Valentine’s Pay

, | Neuquén, Argentina | Advice

(I’m the customer in this one. It’s Valentine’s Day, and although is not a really celebrated holiday in my country, the company is American. I have already ordered and I’m about to pay when the cashier smiles at me and makes me a question.)

Cashier: “Are you in love?”

(I was rejected by my crush two weeks ago, so the question doesn’t make me happy at all.)

Me: “No, not really…”

Cashier: *bummed* “…I’ll give you the discount anyway. I hate having to ask that.”

The Apex Of Asex Ignorance

| Batavia, NY, USA | Advice, LGBTQ

(I and my fellow female coworker are working a Tuesday night together as hosts. I’m wearing my glasses and no makeup that night.)

Coworker: “Take off your glasses!”

(I oblige.)

Coworker: “You have such pretty eyes! Why don’t you wear contacts? Maybe you could get a boyfriend!”

(She runs off to do something and returns a moment later, having noticed my startled expression.)

Coworker: “…or maybe a girlfriend?”

Me: “Oh! Uh, no. If I ever dated it would be a boy, but I’m actually what’s called asexual, which basically means I don’t find anyone sexy.”

Coworker: *jaw drops* “You don’t find anyone sexy? Like ever?”

Me: “Well, maybe Captain America.”

Coworker: “But how would you have sex?”

Me: “Um, well, there’s other ways to get to that point. Besides, you know I’m a church girl, so I only plan to have sex with my husband anyway.”

(For the rest of the night she continues to prod me, asking kind of invasive questions about my purity pledge and under what circumstances I would have sex, and telling me that she wants to take me out and get me drunk so I can lose my V-Card. I put up with it, thinking she’ll get it out of her system. Unfortunately, it continues two nights later, when I actually am dressed up a little nicer in honor of a favorite movie’s anniversary.)

Coworker: “Oh, you look nice tonight! Is it for the bartender?”

Me: “Uh… no.”

Coworker: “You have to admit he’s attractive.”

Me: “Yes, he’s cute. Sure! I’ll admit that. I know when people are handsome.”

Coworker: “But not the ‘s’ word?”

Me: “What?”

Coworker: “Sexy? Still have problems with that word?”

(I roll my eyes and keep working. Later a large family comes in to celebrate their son’s 18th birthday, as they were not allowed into the local casino because he does not have a driver’s license.)

Coworker: “Oh, hey, I wanted to get your number.”

Me: “Oh, sure!”

(I give my number, thinking she wants it for shift changes and stuff. Then I read what she’s written beneath the number.)

Me: “…Happy Birthday?”

Coworker: “I can’t believe you fell for that!

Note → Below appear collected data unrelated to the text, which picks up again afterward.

-- ==== Sys2Proof/Machine/Engine.lean ====
section
/-!
DEFINITION. What all engines share: the core queues and ENQ, ENQM, EQWAIT, EQSTAT (R257 to R261), completion
statuses, messages and events (R262 to R264), the choice of the next command (R265, R266), accesses by
engines with their checks, refusals and retries (R263, R267, R313, R315), and remote commands (R220, R288).
-/

namespace Sys2Proof.Machine

/-! ### Queues and commands -/

/-- The code of an engine (R69). -/
def engineNum (e : Engine) : Nat := e.toBits.toNat

/-- The commands of engine `e` of a core that have started, the one that ran last first. -/
def Core.started (k : Core) (e : Nat) : List Cmd := sget [] k.running e
/-- The entries of a core's queue for engine `e` (R258). -/
def Core.queue (k : Core) (e : Nat) : List Cmd := sget [] k.queues e
/-- The remote entries of engine `e` of a core (R288). -/
def Core.remote (k : Core) (e : Nat) : List Cmd := sget [] k.remotes e

/-- Bulk engine `n` of a die, by 4 x die + n (R312). -/
def State.bulk (s : State) (b : Nat) : List Cmd := sget [] s.bulks b

/-- The commands of a slot on engine `e` that have not completed (R260, R261). -/
def State.outstanding (s : State) (slot e : Nat) : List Cmd :=
  let k := s.core (coreOf slot)
  let here := k.started e ++ k.queue e
  let all := if e = 4 then here ++ (List.range 4).flatMap fun n => s.bulk (4 * dieOf (coreOf slot) + n) else here
  all.filter fun c => c.issuer == .loc slot

/-- The cause that a status code raises at EQWAIT, 0 for none (R263, R319, R346, R383). -/
def statusCause (code : Nat) : Nat :=
  match code with
  | 1 | 3 | 4 | 5 | 10 | 11 | 33 | 42 | 43 => 30
  | 2 => 24
  | 6 => 51
  | 32 => 49
  | 40 | 41 => 31
  | 48 | 49 => 50
  | _ => 0

/-- The status word of a command (R262). -/
def Cmd.status (c : Cmd) (code : Nat) : Word :=
  wordOfNat (c.ticket.toNat * 2 ^ 32 + c.tcw.eop * 2 ^ 16 + c.flags.toNat * 2 ^ 8 + code)

/-- Whether firing `fid` runs in slot `k`. -/
def State.firingRuns (s : State) (k fid : Nat) : Bool := (s.slot k).running && wbits (s.slot k).firing 63 32 = fid

/-- The sender of a command: its slot, as `senderCoord` reads it. -/
def Issuer.src : Issuer → Nat
  | .loc k => k
  | .rem k => k

/-- The destination of a command's completion message (R264). -/
def Cmd.replyTo (c : Cmd) : Word :=
  let src := c.issuer.src
  let q := c.tcw.hdr.cq.toNat
  if src < 2 ^ 20 then ownDest (coreOf src) q
  else wordOfNat ((src / 2 ^ 20 - 1) * 2 ^ 49 + senderCore src * 2 ^ 36 + q * 2 ^ 33)

/-- The completion message of a command (R264). -/
def State.completion (s : State) (c : Cmd) (code : Nat) : Flight :=
  Flight.plain c.replyTo { words := [c.ccont, c.status code, s.coord (4 * c.core), 0, 0, 0, 0, 0], stage := c.stage,
                           src := c.issuer.src, fid := c.fid, ctx := c.ctx, launch := none, replay := false } false

/-- The STATUS event of a command (R260, R288, R464). -/
def State.statusEvent (s : State) (c : Cmd) (e pos code : Nat) : State :=
  s.event c.ctx { kind := 1, pos } 4 (statusCause code) 0 (wordOfNat c.ticket.toNat) (c.status code)
    (s.senderCoord c.issuer.src) (wordOfNat c.fid) (wordOfNat e)

/-- A command completes with a status code on engine `e` at position `pos` (R260 to R264, R288). -/
def State.report (s : State) (c : Cmd) (e pos code : Nat) : State :=
  let raises := statusCause code ≠ 0
  let cmsg := c.tcw.hdr.cmsg
  let s := match c.issuer with
    | .loc k =>
      let s := s.modSlot k fun sl => { sl with lastDone := sset sl.lastDone e (c.ticket, BitVec.ofNat 8 code) }
      if !raises then s
      else if s.firingRuns k c.fid && s.ctxOf k = c.ctx then
        s.modSlot k fun sl => { sl with pend := sset sl.pend e (sget [] sl.pend e ++ [c.status code]) }
      else s.statusEvent c e pos code
    | .rem _ => if raises && !cmsg then s.statusEvent c e pos code else s
  if cmsg then s.emit pos (s.completion c code) else s

/-- A command as an engine accepts it (R257, R288, R313). -/
def newCmd (tcw : Tcw) (ticket : BitVec 32) (issuer : Issuer) (core : Nat) (ccont bwin : Word) (stage : BitVec 8)
    (fid ctx cycle : Nat) : Cmd :=
  { tcw, ticket, issuer, core, ccont, bwin, stage, fid, ctx, accepted := cycle, oldest := cycle, started := false, paused := false,
    flags := 0, prog := 0, skip := [], landed := 0, retries := [], mid := false, fetched := [], pins := [], waiting := false,
    barFault := false, desc := [], part := [], pscale := [] }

I’m giving it to that cutie at table 64.”

Me: “What? Oh, come on! You know he’s 18 and doesn’t have his driver’s license, right?”

Coworker: *pauses* “Well, you’re 21 and still a virgin, so I guess everyone has their own story!”

(For some reason I guess she just took my decision not to have sex really personally!)

My Sassy Friends

| Baltimore, MD, USA | Dating

(My girlfriend and I are meeting my friends for dinner. One of my friends has a habit of agreeing to things and then backing out at the last minute with a lousy excuse. Today is no exception. Otherwise the dinner is going fine until the following conversation happens:)

Friend #1: *to girlfriend* “So what do you see in [My Name]?”

Girlfriend: “He has his s*** together, unlike some people. Cough [Missing Friend] cough.”

Friend #1: “Is that sass? Wow.”

Friend #2: “[My Name], if you dump her, I’m coming over to your place and punching the stupid out of you.”

Me: *to girlfriend* “I think they like you.”